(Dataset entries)
/-- Settles O10: encryption does not lengthen the padded message. -/
theorem ecbEncCompletes : Obligations.EcbEncCompletes := by
  intro ksel s k hk hr hcap
  have hfits : (ecbEnc k s.inBytes).length ≤ s.cap := by
    have := length_ecbEnc_le k s.inBytes
    rw [State.length_inBytes] at this
    exact Nat.le_trans this hcap
  exact completes_of_effect (.ecbEnc s ksel k hk hfits) (legal_of_workingKey hk) hr hfits

/-- IN is empty exactly if IBUF_LEN is 0 (00_scope.md R12). -/
theorem length_inBytes_eq_zero_iff {s : State} : s.inBytes.length = 0 ↔ s.ibufLen = 0 := by
  rw [State.length_inBytes]
  exact (BitVec.toNat_eq (y := 0)).symm

/-- What ECB_DEC computes of one or more blocks in IN (R195). -/
theorem ecbDec_inBytes {s : State} (h0 : s.ibufLen ≠ 0) (h : s.ibufLen.toNat % 16 = 0) (k : Bytes) (vfy : Bool) :
    ecbDec k s.inBytes vfy = unpad ((chunks 16 s.inBytes).flatMap (aesDec k)) vfy :=
  ecbDec_of_blocks (mt length_inBytes_eq_zero_iff.1 h0) (by rwa [State.length_inBytes]) k vfy

/-- Settles O11: the message is shorter than its ciphertext, so it fits where IN does. -/
theorem ecbDecCompletes : Obligations.EcbDecCompletes := by
  intro ksel vfy s k m hk hr h0 h16 hm
  have hok : ecbDec k s.inBytes vfy = .ok m := (ecbDec_inBytes h0 h16 k vfy).trans hm
  have hfits : m.length ≤ s.cap := le_cap_of_le_length_inBytes (length_of_ecbDec hok) hr
  exact completes_of_effect (.ecbDec s ksel vfy k m hk hok) (legal_of_workingKey hk) hr hfits

/-! ### What the unpadding commands refuse -/

/-- PKCS7_UNPAD raises what unpadding IN raises (R193). -/
theorem raises_pkcs7Unpad {s : State} {vfy : Bool} {e : ErrCode} (hr : s.ibufLen.toNat ≤ s.cap)
    (h : unpad s.inBytes vfy = .error e) : Raises (.pkcs7Unpad vfy) s s.afterIn e := by
  refine raises_of_exec ?_
  unfold exec
  exact commandIn_error rfl hr (by rw [h, error_bind])

/-- ECB_DEC with a working key raises what ECB decryption of IN raises (R195). -/
theorem raises_ecbDec {s : State} {ksel : Ksel} {vfy : Bool} {k : Bytes} {e : ErrCode}
    (hk : workingKey s ksel = .ok k) (hr : s.ibufLen.toNat ≤ s.cap) (h : ecbDec k s.inBytes vfy = .error e) :
    Raises (.ecbDec ksel vfy) s s.afterIn e := by
  refine raises_of_exec ?_
  unfold exec
  exact commandIn_error (legal_of_workingKey hk) hr (by rw [workingKey_afterIn, hk, ok_bind, h, error_bind])

/-- ECB_DEC of one or more blocks raises what unpadding their decryptions raises, which is a padding error. -/
theorem raises_ecbDec_badPadding {s : State} {ksel : Ksel} {vfy : Bool} {k : Bytes} {e : ErrCode}
    (hk : workingKey s ksel = .ok k) (hr : s.ibufLen.toNat ≤ s.cap) (h0 : s.ibufLen ≠ 0)
    (h16 : s.ibufLen.toNat % 16 = 0) (h : unpad ((chunks 16 s.inBytes).flatMap (aesDec k)) vfy = .error e) :
    Raises (.ecbDec ksel vfy) s s.afterIn .badPadding := by
  obtain rfl := unpad_error h
  exact raises_ecbDec hk hr ((ecbDec_inBytes h0 h16 k vfy).trans h)

/-- Settles O29: each clause is a refusal of the algorithm, for PKCS7_UNPAD on IN and for ECB_DEC on the
decryptions of its blocks. -/
theorem paddingErrors : Obligations.PaddingErrors := by
  intro ksel vfy s k hk hr
  refine ⟨fun h0 => ?_, fun h16 => ?_, fun p hlast hp => ?_, fun m tail p b hin hl hlast hb hne => ?_,
    fun d h0 h16 hd => ?_⟩
  · have hnil : s.inBytes.length = 0 := length_inBytes_eq_zero_iff.2 h0
    have hunpad : unpad s.inBytes vfy = .error .badPadding := by rw [List.eq_nil_of_length_eq_zero hnil]; rfl
    exact ⟨raises_pkcs7Unpad hr hunpad, raises_ecbDec hk hr (ecbDec_of_length_zero hnil k vfy)⟩
  · exact raises_ecbDec hk hr (ecbDec_of_not_blocks (by rwa [State.length_inBytes]) k vfy)
  · rw [← State.length_inBytes] at hp
    exact raises_pkcs7Unpad hr (unpad_refuses_count hlast hp)
  · exact raises_pkcs7Unpad hr (unpad_refuses_tail hin hl hlast hb hne)
  · subst hd
    exact ⟨fun p hlast hp => raises_ecbDec_badPadding hk hr h0 h16 (unpad_refuses_count hlast hp),
      fun m tail p b hd hl hlast hb hne =>
        raises_ecbDec_badPadding hk hr h0 h16 (unpad_refuses_tail hd hl hlast hb hne),
      fun e he => raises_ecbDec_badPadding hk hr h0 h16 he⟩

YOUR GOAL
Return every line above where "message" appears.

EXERCISE ANSWER
/-- Settles O10: encryption does not lengthen the padded message. -/
/-- Settles O11: the message is shorter than its ciphertext, so it fits where IN does. -/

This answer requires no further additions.